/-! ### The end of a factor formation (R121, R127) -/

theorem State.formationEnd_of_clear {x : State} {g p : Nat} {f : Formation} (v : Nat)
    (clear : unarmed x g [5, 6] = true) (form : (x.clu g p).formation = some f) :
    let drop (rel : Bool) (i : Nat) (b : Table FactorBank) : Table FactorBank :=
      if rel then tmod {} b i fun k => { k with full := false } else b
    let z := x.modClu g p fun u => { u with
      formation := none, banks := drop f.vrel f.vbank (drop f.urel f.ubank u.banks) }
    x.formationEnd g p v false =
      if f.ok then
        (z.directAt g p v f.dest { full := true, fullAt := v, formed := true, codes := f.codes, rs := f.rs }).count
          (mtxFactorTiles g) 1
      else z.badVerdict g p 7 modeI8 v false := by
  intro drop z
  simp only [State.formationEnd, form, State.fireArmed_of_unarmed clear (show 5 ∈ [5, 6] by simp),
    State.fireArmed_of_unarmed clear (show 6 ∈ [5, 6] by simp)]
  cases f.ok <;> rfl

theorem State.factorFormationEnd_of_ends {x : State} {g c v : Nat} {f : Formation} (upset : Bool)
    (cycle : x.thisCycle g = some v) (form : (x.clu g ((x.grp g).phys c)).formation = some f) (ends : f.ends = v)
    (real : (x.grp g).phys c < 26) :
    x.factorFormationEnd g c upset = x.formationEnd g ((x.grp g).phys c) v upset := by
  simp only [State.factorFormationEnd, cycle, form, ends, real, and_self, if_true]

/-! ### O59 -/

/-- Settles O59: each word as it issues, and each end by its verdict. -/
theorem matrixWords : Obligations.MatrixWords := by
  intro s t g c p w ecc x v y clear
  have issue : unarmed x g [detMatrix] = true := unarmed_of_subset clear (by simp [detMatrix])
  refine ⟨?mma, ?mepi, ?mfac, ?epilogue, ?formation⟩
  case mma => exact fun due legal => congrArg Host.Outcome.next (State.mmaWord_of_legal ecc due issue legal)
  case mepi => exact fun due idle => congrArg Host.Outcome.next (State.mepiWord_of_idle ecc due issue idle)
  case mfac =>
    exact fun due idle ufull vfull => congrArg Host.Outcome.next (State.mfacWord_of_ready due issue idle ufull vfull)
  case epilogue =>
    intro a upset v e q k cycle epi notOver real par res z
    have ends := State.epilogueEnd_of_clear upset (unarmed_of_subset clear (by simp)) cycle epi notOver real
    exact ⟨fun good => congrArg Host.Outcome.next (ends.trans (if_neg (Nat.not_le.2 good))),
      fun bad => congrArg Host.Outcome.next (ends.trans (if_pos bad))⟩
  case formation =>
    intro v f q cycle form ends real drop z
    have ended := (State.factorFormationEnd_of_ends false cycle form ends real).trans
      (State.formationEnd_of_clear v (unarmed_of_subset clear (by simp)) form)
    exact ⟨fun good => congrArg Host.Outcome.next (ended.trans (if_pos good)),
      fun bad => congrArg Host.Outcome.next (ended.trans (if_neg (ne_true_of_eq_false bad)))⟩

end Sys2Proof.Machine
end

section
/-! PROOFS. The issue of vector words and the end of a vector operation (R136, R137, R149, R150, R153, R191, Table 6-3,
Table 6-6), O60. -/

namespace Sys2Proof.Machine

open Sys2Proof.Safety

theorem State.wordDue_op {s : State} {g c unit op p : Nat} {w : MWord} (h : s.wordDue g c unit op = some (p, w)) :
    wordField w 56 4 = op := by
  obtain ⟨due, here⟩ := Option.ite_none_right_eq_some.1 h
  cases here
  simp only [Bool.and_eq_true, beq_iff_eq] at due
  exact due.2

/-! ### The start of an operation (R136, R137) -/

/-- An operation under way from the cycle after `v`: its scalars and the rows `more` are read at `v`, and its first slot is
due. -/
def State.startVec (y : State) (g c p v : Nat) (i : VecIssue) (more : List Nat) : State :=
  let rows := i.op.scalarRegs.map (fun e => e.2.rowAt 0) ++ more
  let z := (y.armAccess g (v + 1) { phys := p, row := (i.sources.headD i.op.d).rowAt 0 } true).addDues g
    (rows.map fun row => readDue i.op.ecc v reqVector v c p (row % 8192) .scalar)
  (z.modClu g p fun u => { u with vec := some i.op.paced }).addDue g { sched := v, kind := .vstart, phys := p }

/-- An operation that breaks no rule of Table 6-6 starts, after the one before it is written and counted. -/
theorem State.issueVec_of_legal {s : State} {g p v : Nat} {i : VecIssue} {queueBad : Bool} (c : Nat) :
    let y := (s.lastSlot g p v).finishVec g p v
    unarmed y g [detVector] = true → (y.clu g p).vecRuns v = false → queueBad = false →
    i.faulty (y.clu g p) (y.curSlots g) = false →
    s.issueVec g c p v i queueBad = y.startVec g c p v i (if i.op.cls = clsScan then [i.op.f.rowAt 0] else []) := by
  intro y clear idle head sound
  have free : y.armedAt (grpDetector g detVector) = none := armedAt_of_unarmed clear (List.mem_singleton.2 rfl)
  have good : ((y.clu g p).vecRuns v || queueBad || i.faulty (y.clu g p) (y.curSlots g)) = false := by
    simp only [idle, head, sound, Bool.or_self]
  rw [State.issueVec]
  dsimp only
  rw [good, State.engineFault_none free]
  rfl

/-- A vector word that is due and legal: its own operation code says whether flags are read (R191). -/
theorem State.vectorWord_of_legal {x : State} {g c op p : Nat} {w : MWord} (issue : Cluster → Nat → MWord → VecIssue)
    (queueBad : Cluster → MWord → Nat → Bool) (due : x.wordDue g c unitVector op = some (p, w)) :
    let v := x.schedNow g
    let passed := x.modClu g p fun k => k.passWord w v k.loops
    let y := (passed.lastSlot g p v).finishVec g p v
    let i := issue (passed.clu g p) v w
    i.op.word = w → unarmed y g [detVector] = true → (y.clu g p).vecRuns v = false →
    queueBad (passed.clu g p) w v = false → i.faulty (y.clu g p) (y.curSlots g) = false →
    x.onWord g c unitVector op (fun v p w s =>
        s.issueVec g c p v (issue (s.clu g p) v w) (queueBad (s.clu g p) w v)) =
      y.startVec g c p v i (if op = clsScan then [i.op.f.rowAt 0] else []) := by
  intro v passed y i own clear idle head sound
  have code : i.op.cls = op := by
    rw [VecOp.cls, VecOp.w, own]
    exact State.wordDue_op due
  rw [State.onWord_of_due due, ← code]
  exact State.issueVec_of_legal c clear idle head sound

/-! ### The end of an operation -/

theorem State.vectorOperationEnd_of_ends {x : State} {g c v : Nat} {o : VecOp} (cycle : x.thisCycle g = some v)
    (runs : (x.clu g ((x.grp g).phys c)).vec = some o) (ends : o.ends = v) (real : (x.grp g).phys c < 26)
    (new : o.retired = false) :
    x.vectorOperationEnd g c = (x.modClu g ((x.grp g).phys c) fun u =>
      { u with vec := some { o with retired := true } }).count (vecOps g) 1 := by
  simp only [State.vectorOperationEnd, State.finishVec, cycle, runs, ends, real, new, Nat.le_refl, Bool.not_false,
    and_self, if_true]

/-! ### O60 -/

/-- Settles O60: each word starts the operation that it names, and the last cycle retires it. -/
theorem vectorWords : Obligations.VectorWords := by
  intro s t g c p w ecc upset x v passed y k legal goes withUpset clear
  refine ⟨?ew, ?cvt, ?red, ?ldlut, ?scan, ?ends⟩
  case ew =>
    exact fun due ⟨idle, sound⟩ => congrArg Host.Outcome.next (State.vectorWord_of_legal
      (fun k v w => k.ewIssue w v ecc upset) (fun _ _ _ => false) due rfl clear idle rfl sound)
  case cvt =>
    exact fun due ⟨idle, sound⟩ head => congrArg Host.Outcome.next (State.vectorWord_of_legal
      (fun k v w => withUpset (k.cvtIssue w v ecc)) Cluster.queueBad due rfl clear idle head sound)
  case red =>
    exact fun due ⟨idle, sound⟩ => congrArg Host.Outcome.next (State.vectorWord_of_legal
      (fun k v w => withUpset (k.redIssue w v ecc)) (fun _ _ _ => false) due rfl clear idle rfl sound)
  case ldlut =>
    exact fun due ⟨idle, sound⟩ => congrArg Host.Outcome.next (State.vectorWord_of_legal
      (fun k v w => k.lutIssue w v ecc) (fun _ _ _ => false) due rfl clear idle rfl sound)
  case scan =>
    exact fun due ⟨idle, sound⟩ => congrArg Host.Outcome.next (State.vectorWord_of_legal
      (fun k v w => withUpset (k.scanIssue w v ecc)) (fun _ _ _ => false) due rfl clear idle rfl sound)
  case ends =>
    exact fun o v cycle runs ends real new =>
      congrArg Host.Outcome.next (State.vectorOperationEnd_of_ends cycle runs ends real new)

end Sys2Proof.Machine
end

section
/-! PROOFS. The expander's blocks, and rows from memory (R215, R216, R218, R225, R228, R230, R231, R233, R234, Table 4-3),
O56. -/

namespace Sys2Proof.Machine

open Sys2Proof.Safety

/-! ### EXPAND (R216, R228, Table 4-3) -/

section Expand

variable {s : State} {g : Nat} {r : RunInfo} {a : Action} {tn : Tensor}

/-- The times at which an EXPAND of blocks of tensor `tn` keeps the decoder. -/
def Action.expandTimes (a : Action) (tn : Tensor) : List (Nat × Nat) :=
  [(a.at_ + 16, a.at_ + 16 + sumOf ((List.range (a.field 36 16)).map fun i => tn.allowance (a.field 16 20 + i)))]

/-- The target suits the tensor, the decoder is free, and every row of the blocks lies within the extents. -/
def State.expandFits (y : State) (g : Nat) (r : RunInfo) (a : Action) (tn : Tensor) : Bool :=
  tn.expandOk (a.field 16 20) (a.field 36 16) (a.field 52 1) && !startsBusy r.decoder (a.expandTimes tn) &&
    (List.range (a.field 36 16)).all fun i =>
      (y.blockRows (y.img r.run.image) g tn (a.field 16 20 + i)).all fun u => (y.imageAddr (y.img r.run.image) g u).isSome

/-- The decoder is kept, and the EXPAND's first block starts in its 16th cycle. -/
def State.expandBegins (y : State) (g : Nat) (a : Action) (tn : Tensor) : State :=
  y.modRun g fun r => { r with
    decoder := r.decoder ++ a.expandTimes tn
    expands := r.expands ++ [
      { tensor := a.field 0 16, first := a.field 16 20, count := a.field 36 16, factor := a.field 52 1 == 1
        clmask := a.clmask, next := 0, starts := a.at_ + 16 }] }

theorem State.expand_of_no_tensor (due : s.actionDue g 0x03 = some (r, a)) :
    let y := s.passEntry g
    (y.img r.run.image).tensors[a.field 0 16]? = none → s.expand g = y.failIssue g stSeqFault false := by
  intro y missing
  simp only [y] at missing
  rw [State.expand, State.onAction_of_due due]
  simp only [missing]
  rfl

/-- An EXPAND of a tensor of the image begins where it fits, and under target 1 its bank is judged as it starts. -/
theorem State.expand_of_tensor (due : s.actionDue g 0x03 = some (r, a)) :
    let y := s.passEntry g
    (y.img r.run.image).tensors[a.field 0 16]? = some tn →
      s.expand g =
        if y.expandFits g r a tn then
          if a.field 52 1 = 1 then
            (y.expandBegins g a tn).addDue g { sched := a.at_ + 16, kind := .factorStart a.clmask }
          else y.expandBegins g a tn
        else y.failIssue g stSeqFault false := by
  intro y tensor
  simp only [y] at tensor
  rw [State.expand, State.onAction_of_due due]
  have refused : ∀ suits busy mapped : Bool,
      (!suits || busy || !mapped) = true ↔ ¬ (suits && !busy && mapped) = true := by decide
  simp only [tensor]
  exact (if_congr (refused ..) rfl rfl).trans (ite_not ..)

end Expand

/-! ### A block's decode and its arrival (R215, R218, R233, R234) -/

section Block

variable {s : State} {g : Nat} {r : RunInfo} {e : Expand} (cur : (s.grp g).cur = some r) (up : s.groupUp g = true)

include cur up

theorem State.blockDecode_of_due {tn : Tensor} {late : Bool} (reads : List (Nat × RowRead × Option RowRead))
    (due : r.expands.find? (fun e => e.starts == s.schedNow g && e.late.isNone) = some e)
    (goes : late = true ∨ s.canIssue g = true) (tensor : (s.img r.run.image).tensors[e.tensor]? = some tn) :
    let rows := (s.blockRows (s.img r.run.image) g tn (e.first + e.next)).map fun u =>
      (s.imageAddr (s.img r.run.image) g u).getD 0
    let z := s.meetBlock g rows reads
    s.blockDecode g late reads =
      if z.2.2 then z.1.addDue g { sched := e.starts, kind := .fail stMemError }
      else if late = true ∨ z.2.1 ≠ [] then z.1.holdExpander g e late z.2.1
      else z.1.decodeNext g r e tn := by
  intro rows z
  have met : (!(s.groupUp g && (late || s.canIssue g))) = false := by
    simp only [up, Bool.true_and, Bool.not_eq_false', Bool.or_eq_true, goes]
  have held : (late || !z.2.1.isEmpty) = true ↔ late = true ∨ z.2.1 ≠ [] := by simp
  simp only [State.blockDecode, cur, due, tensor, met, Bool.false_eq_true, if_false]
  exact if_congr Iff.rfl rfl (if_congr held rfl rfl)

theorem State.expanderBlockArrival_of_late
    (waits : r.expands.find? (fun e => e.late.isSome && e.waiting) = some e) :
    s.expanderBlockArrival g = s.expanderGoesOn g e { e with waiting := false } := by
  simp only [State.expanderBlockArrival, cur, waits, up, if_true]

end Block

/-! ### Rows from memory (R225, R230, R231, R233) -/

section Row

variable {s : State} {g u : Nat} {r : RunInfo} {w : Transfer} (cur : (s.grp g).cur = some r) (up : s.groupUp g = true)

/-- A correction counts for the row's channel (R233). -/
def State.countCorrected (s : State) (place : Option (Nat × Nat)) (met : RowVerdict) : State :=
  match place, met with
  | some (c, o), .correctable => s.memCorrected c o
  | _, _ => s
----
-- Requirement --
Extract each line holding the word "drop" from the records.

-- Result of the exercise --
    let drop (rel : Bool) (i : Nat) (b : Table FactorBank) : Table FactorBank :=
      formation := none, banks := drop f.vrel f.vbank (drop f.urel f.ubank u.banks) }
  intro drop z
    intro v f q cycle form ends real drop z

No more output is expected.